Apr 17 15:07:51 cnfs03 openais[5179]: [TOTEM] entering RECOVERY state.
Apr 17 15:07:51 cnfs03 openais[5179]: [TOTEM] position [0] member 192.168.15.2:
Apr 17 15:07:51 cnfs03 openais[5179]: [TOTEM] previous ring seq 458716 rep 192.168.15.1
Apr 17 15:07:51 cnfs03 openais[5179]: [TOTEM] aru 1016 high delivered 1016 received flag 1
Apr 17 15:07:51 cnfs03 openais[5179]: [TOTEM] position [1] member 192.168.15.3:
Apr 17 15:07:51 cnfs03 openais[5179]: [TOTEM] previous ring seq 458716 rep 192.168.15.1
Apr 17 15:07:51 cnfs03 openais[5179]: [TOTEM] aru 1016 high delivered 1016 received flag 1
Apr 17 15:07:51 cnfs03 openais[5179]: [TOTEM] Did not need to originate any messages in recovery.
Apr 17 15:07:51 cnfs03 kernel: dlm: closing connection to node 1
Apr 17 15:07:51 cnfs03 openais[5179]: [CLM ] CLM CONFIGURATION CHANGE
Apr 17 15:07:51 cnfs03 openais[5179]: [CLM ] New Configuration:
Apr 17 15:07:51 cnfs03 openais[5179]: [CLM ] r(0) ip(192.168.15.2)
Apr 17 15:07:51 cnfs03 openais[5179]: [CLM ] r(0) ip(192.168.15.3)
Apr 17 15:07:51 cnfs03 openais[5179]: [CLM ] Members Left:
Apr 17 15:07:51 cnfs03 openais[5179]: [CLM ] r(0) ip(192.168.15.1)
Apr 17 15:07:51 cnfs03 openais[5179]: [CLM ] Members Joined:
Apr 17 15:07:51 cnfs03 openais[5179]: [CLM ] CLM CONFIGURATION CHANGE
Apr 17 15:07:51 cnfs03 openais[5179]: [CLM ] New Configuration:
Apr 17 15:07:51 cnfs03 openais[5179]: [CLM ] r(0) ip(192.168.15.2)
Apr 17 15:07:51 cnfs03 openais[5179]: [CLM ] r(0) ip(192.168.15.3)
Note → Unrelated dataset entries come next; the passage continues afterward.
-- ==== Sys2Proof/Laws/Memory.lean ====
section
/-!
SUPPORT. Laws of memory: what is read after a store, and that the operations that change memory keep its canonical form.
-/
namespace Sys2Proof.Machine

/-! ## Folds -/

/-- What every step of a fold keeps, the fold keeps. -/
theorem foldl_keeps {σ α : Type} (P : σ → Prop) (f : σ → α → σ) (h : ∀ s a, P s → P (f s a)) (l : List α) {s : σ} (hs : P s) :
    P (l.foldl f s) := by
  induction l generalizing s with
  | nil => exact hs
  | cons a l ih => exact ih (h s a hs)

/-- A function of the state that no step of a fold changes, the fold does not change. -/
theorem foldl_same {σ α β : Type} (m : σ → β) (f : σ → α → σ) (h : ∀ s a, m (f s a) = m s) (l : List α) (s : σ) :
    m (l.foldl f s) = m s := by
  induction l generalizing s with
  | nil => rfl
  | cons a l ih => rw [List.foldl_cons, ih, h]

/-! ## Bytes -/

theorem setBytes_wf {m : List Host.Cell} (pa : Nat) (bs : List Byte) (h : Memory.wf m = true) :
    Memory.wf (setBytes pa bs m) = true := by
  induction bs generalizing pa m with
  | nil => exact h
  | cons b bs ih => exact ih (pa + 1) (trises_tset pa b h)

/-- Reading one byte after bytes have been set. -/
theorem tget_setBytes (m : List Host.Cell) (pa : Nat) (bs : List Byte) (a : Nat) :
    tget (setBytes pa bs m) a = if pa ≤ a ∧ a < pa + bs.length then bs[a - pa]? else tget m a := by
  induction bs generalizing pa m with
  | nil => simp only [setBytes, List.length_nil]; rw [if_neg (by omega)]
  | cons b bs ih =>
    simp only [setBytes, ih, List.length_cons, tget_tset]
    by_cases ha : a = pa
    · subst ha
      rw [if_neg (by omega), if_pos rfl, if_pos (by omega)]; simp
    · by_cases hr : pa + 1 ≤ a ∧ a < pa + 1 + bs.length
      · rw [if_pos hr, if_pos (by omega)]
        have : a - pa = (a - (pa + 1)) + 1 := by omega
        rw [this, List.getElem?_cons_succ]
      · rw [if_neg hr, if_neg ha, if_neg (by omega)]

/-! ## Stores -/

@[simp] theorem noteOld_mem (pa : Nat) (s : State) : (noteOld pa s).mem = s.mem := by
  simp only [noteOld]; split <;> rfl
@[simp] theorem noteOld_voids (pa : Nat) (s : State) : (noteOld pa s).voids = s.voids := by
  simp only [noteOld]; split <;> rfl

@[simp] theorem memStore_mem (pa : Nat) (bs : List Byte) (s : State) : (memStore pa bs s).mem = setBytes pa bs s.mem := by
  show setBytes pa bs (((wordsTouched pa bs.length).foldl (fun s w => noteOld w s) s).mem) = _
  rw [foldl_same (fun s : State => s.mem) (fun s w => noteOld w s) (fun s a => noteOld_mem a s)]

@[simp] theorem memStore_voids (pa : Nat) (bs : List Byte) (s : State) : (memStore pa bs s).voids = s.voids := by
  show (((wordsTouched pa bs.length).foldl (fun s w => noteOld w s) s).voids) = _
  rw [foldl_same (fun s : State => s.voids) (fun s w => noteOld w s) (fun s a => noteOld_voids a s)]

/-- A byte after a store: the stored one inside the run, the old one outside. -/
theorem memByte_memStore (pa : Nat) (bs : List Byte) (s : State) (a : Nat) :
    memByte (memStore pa bs s) a = if pa ≤ a ∧ a < pa + bs.length then bs.getD (a - pa) 0 else memByte s a := by
  simp only [memByte, unlistedByte, memStore_mem, memStore_voids, tget_setBytes]
  by_cases h : pa ≤ a ∧ a < pa + bs.length
  · have hl : a - pa < bs.length := by omega
    simp [h, List.getElem?_eq_getElem hl]
  · simp [h]

theorem memStore_wf {s : State} (pa : Nat) (bs : List Byte) (h : Memory.wf s.mem = true) :
    Memory.wf (memStore pa bs s).mem = true := by
  rw [memStore_mem]; exact setBytes_wf pa bs h

theorem voidRange_wf {s : State} (pa n : Nat) (h : Memory.wf s.mem = true) : Memory.wf (voidRange pa n s).mem = true :=
  trises_filter _ h

theorem storeUnless_wf {s : State} (lost : Bool) (pa : Nat) (bs : List Byte) (h : Memory.wf s.mem = true) :
    Memory.wf (storeUnless lost pa bs s).mem = true := by
  cases lost
  · exact memStore_wf _ _ h
  · exact voidRange_wf _ _ (memStore_wf _ _ h)

theorem leafStore_wf {s : State} (pa : Nat) (bs : List Byte) (h : Memory.wf s.mem = true) :
    Memory.wf (leafStore pa bs s).mem = true := storeUnless_wf _ _ _ h

/-- Outside a range whose bytes become unspecified every byte reads as before. -/
theorem memByte_voidRange {pa n a : Nat} (s : State) (h : a < pa ∨ pa + n ≤ a) : memByte (voidRange pa n s) a = memByte s a := by
  have hm : tget (voidRange pa n s).mem a = tget s.mem a := by
    show tget (s.mem.filter _) a = _
    generalize s.mem = m
    induction m with
    | nil => rfl
    | cons e m ih =>
      obtain ⟨k, v⟩ := e
      simp only [List.filter_cons]
      split
      · simp only [tget, ih]
      · next hk =>
        simp only [decide_eq_true_eq] at hk
        rw [ih]; simp only [tget]; rw [if_neg]; intro he; subst he; exact hk h
  have hv : voidSince (voidRange pa n s).voids a = voidSince s.voids a := by
    show voidSince ((pa, n, s.nonce + 1) :: s.voids) a = _
    simp only [voidSince, List.find?_cons]
    rw [show decide (pa ≤ a ∧ a < pa + n) = false from decide_eq_false (by omega)]
  simp only [memByte, unlistedByte, hm, hv]

/-! ## Page tables -/

theorem markLeaf_wf {s : State} (l : Leaf) (bit : Nat) (h : Memory.wf s.mem = true) :
    Memory.wf (markLeaf l bit s).mem = true := by
  simp only [markLeaf]; split
  · exact h
  · exact setBytes_wf _ _ h

@[simp] theorem packBytes_mem (l : Leaf) (pa n : Nat) (s : State) : (packBytes l pa n s).mem = s.mem := by
  unfold packBytes; split <;> rfl

theorem openLeaf_wf {s : State} (l : Leaf) (pa n : Nat) (h : Memory.wf s.mem = true) : Memory.wf (openLeaf l pa n s).mem = true :=
  markLeaf_wf l 11 (by rw [packBytes_mem]; exact h)

theorem cacheLeaf_wf {s : State} (ctx va : Nat) (l : Leaf) (h : Memory.wf s.mem = true) :
    Memory.wf (cacheLeaf ctx va l s).mem = true := by
  simp only [cacheLeaf]; split
  · split
    · exact h
    · exact markLeaf_wf l 10 h
  · exact markLeaf_wf (s := { s with tlb := _ }) l 10 h

theorem storeCtx_wf {s t : State} {ctx va : Nat} {bs : List Byte} (h : Memory.wf s.mem = true)
    (hs : storeCtx ctx va bs s = some t) : Memory.wf t.mem = true := by
  simp only [storeCtx] at hs; split at hs
  · obtain rfl := Option.some.inj hs
    refine foldl_keeps (fun s : State => Memory.wf s.mem = true) _ (fun st p hst => ?_) _ h
    split
    · exact leafStore_wf _ _ (openLeaf_wf _ _ _ (cacheLeaf_wf _ _ _ hst))
    · exact hst
  · cases hs

/-! ## Scratchpad leaves memory alone -/

@[simp] theorem bankPut_mem (cl key : Nat) (bs : List Byte) (s : State) : (bankPut cl key bs s).mem = s.mem := rfl

@[simp] theorem wakeSync_mem (cl key : Nat) (s : State) : (wakeSync cl key s).mem = s.mem := by
  simp only [wakeSync]; split <;> rfl

@[simp] theorem bankStore_mem (cl key : Nat) (bs : List Byte) (s : State) : (bankStore cl key bs s).mem = s.mem := by
  show ((sectorsTouched key bs.length).foldl (fun s k => wakeSync cl k s) (bankPut cl key bs s)).mem = _
  rw [foldl_same (fun s : State => s.mem) (fun s k => wakeSync cl k s) (fun s k => wakeSync_mem cl k s)]; rfl

/-! ## Pending stores, loads and stores -/

theorem performPending_wf {s : State} (p : Pending) (h : Memory.wf s.mem = true) :
    Memory.wf (performPending p s).mem = true := by
  simp only [performPending]; split
  · exact leafStore_wf _ _ h
  · split
    · rw [bankStore_mem]; exact h
    · exact h

theorem flushCrew_wf {s : State} (slot : Nat) (sel : Pending → Bool) (h : Memory.wf s.mem = true) :
    Memory.wf (flushCrew slot sel s).mem = true := by
  simp only [flushCrew]; split
  · exact h
  · exact foldl_keeps (fun s : State => Memory.wf s.mem = true) _ (fun s p hs => performPending_wf p hs) _ h

theorem flushWhere_wf {s : State} (slot : Nat) (ks : List Nat) (sel : Pending → Bool) (h : Memory.wf s.mem = true) :
    Memory.wf (flushWhere slot ks sel s).mem = true := flushCrew_wf _ _ h

theorem settleBytes_wf {s : State} (slot : Nat) (ks : List Nat) (cl : Option Nat) (a n : Nat) (h : Memory.wf s.mem = true) :
    Memory.wf (settleBytes slot ks cl a n s).mem = true := flushWhere_wf _ _ _ h

theorem beforeAccess_wf {s : State} (slot : Nat) (ks : List Nat) (r : Reach) (h : Memory.wf s.mem = true) :
    Memory.wf (beforeAccess slot ks r s).mem = true := by
  simp only [beforeAccess]; split
  · exact flushWhere_wf _ _ _ h
  · exact h

@[simp] theorem addPending_mem (slot : Nat) (p : Pending) (s : State) : (addPending slot p s).mem = s.mem := rfl

@[simp] theorem raiseEvent_mem (ws : List Word) (s : State) : (raiseEvent ws s).mem = s.mem := by
  simp only [raiseEvent, transmit]; split
  · split <;> rfl
  · rfl

@[simp] theorem stopQueue_mem (n : Nat) (s : State) : (stopQueue n s).mem = s.mem := by
  simp only [stopQueue, raiseEvent_mem]; rfl

@[simp] theorem kickQueue_mem (n : Nat) (w : Word) (s : State) : (kickQueue n w s).mem = s.mem := by
  have hm : (moveKidx n w s).mem = s.mem := by simp only [moveKidx]; split <;> rfl
  simp only [kickQueue]; split
  · split
    · rw [stopQueue_mem, hm]
    · exact hm
  · rfl

@[simp] theorem windowStore_mem (off : Nat) (w : Word) (s : State) : (windowStore off w s).mem = s.mem := by
  simp only [windowStore]; split
  · exact kickQueue_mem _ _ _
  · rfl

theorem storeBytes_wf {s : State} (slot : Nat) (ks : List Nat) (id : Nat) (r : Reach) (nt : Bool) (bs : List Byte)
    (h : Memory.wf s.mem = true) : Memory.wf (storeBytes slot ks id r nt bs s).mem = true := by
  cases r with
  | mem pa l =>
    have hm := openLeaf_wf l pa bs.length h
    show Memory.wf (if l.type = 1 then _ else _ : State).mem = true
    split
    · exact hm
    · split
      · exact hm
      · exact leafStore_wf _ _ (settleBytes_wf _ _ _ _ _ hm)
  | bank cl key =>
    simp only [storeBytes]; split
    · exact h
    · rw [bankStore_mem]; exact settleBytes_wf _ _ _ _ _ h
  | reg off l =>
    have hm := markLeaf_wf l 11 h
    simp only [storeBytes]; split <;> simpa only [windowStore_mem] using hm
  | port cl b n => exact h

/-! ## Kills and migrations -/

theorem mixSectors_wf {old new : State} (h : Memory.wf new.mem = true) : Memory.wf (mixSectors old new).mem = true := by
  have key : ∀ (m : List Host.Cell) (n : Option Nat) (f : Host.Cell → Option Host.Cell), (∀ e x, f e = some x → x.1 = e.1) →
      trisesFrom n m = true → trisesFrom n (m.filterMap f) = true := by
    intro m
    induction m with
    | nil => intro n f _ _; cases n <;> rfl
    | cons e m ih =>
      obtain ⟨k, v⟩ := e
      intro n f hf hm
      simp only [List.filterMap_cons]
      cases hx : f (k, v) with
      | none =>
        cases n with
        | none => exact ih none f hf (trisesFrom_none_of_some (n := k) hm)
        | some n =>
          simp only [trisesFrom, Bool.and_eq_true, decide_eq_true_eq] at hm
          exact ih (some n) f hf (trisesFrom_mono (Nat.le_of_lt hm.1) hm.2)
      | some x =>
        obtain ⟨k', v'⟩ := x
        obtain rfl : k' = k := hf _ _ hx
        cases n with
        | none => exact ih (some k') f hf hm
        | some n =>
          simp only [trisesFrom, Bool.and_eq_true, decide_eq_true_eq] at hm ⊢
          exact ⟨hm.1, ih (some k') f hf hm.2⟩
  refine key new.mem none _ (fun e x hx => ?_) h
  simp only [] at hx
  split at hx
  · exact (Option.some.inj hx) ▸ rfl
  · cases ho : tget old.mem e.1 with
    | none => simp [ho] at hx
    | some b => simp [ho] at hx; exact hx ▸ rfl

/-- Tables with rising keys, one all below the other, are a table with rising keys. -/
theorem trisesFrom_append {α : Type} {l r : Table α} {g : Nat} {n : Option Nat} (hl : trisesFrom n l = true)
    (hb : ∀ e ∈ l, e.1 < g) (hr : ∀ k, (k < g) → trisesFrom (some k) r = true) (hn : n = none → trisesFrom none r = true)
    (hk : ∀ k, n = some k → k < g) : trisesFrom n (l ++ r) = true := by
  induction l generalizing n with
  | nil =>
    cases n with
    | none => exact hn rfl
    | some k => exact hr k (hk k rfl)
  | cons e l ih =>
    obtain ⟨k, v⟩ := e
    have hkg : k < g := hb (k, v) (by simp)
    have ih' := fun h => ih (n := some k) h (fun e he => hb e (by simp [he])) (by simp) (fun j hj => by cases hj; exact hkg)
    cases n with
    | none => exact ih' hl
    | some m =>
      simp only [List.cons_append, trisesFrom, Bool.and_eq_true, decide_eq_true_eq] at hl ⊢
      exact ⟨hl.1, ih' hl.2⟩

end Sys2Proof.Machine
end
Apr 17 15:07:51 cnfs03 openais[5179]: [CLM ] Members Left:
Apr 17 15:07:51 cnfs03 openais[5179]: [CLM ] Members Joined:
Apr 17 15:07:51 cnfs03 openais[5179]: [SYNC ] This node is within the primary component and will provide servi
ce.
Apr 17 15:07:51 cnfs03 openais[5179]: [TOTEM] entering OPERATIONAL state.
Apr 17 15:07:51 cnfs03 openais[5179]: [CLM ] got nodejoin message 192.168.15.2
Apr 17 15:07:51 cnfs03 openais[5179]: [CLM ] got nodejoin message 192.168.15.3
Apr 17 15:07:57 cnfs03 gfs_controld[5207]: cluster is down, exiting
Apr 17 15:07:57 cnfs03 dlm_controld[5201]: groupd is down, exiting
Apr 17 15:07:57 cnfs03 kernel: dlm: connecting to 2
Apr 17 15:07:57 cnfs03 fenced[5195]: cluster is down, exiting
Apr 17 15:08:01 cnfs03 kernel: dlm: closing connection to node 3
Apr 17 15:08:10 cnfs03 kernel: dlm: closing connection to node 2
Apr 17 15:08:23 cnfs03 ccsd[5159]: Unable to connect to cluster infrastructure after 30 seconds.
When the node rebooted comes back up it starts CMAN, but does not start clvmd and does not join the fence domain. And of course none of the GFS file systems are mounted.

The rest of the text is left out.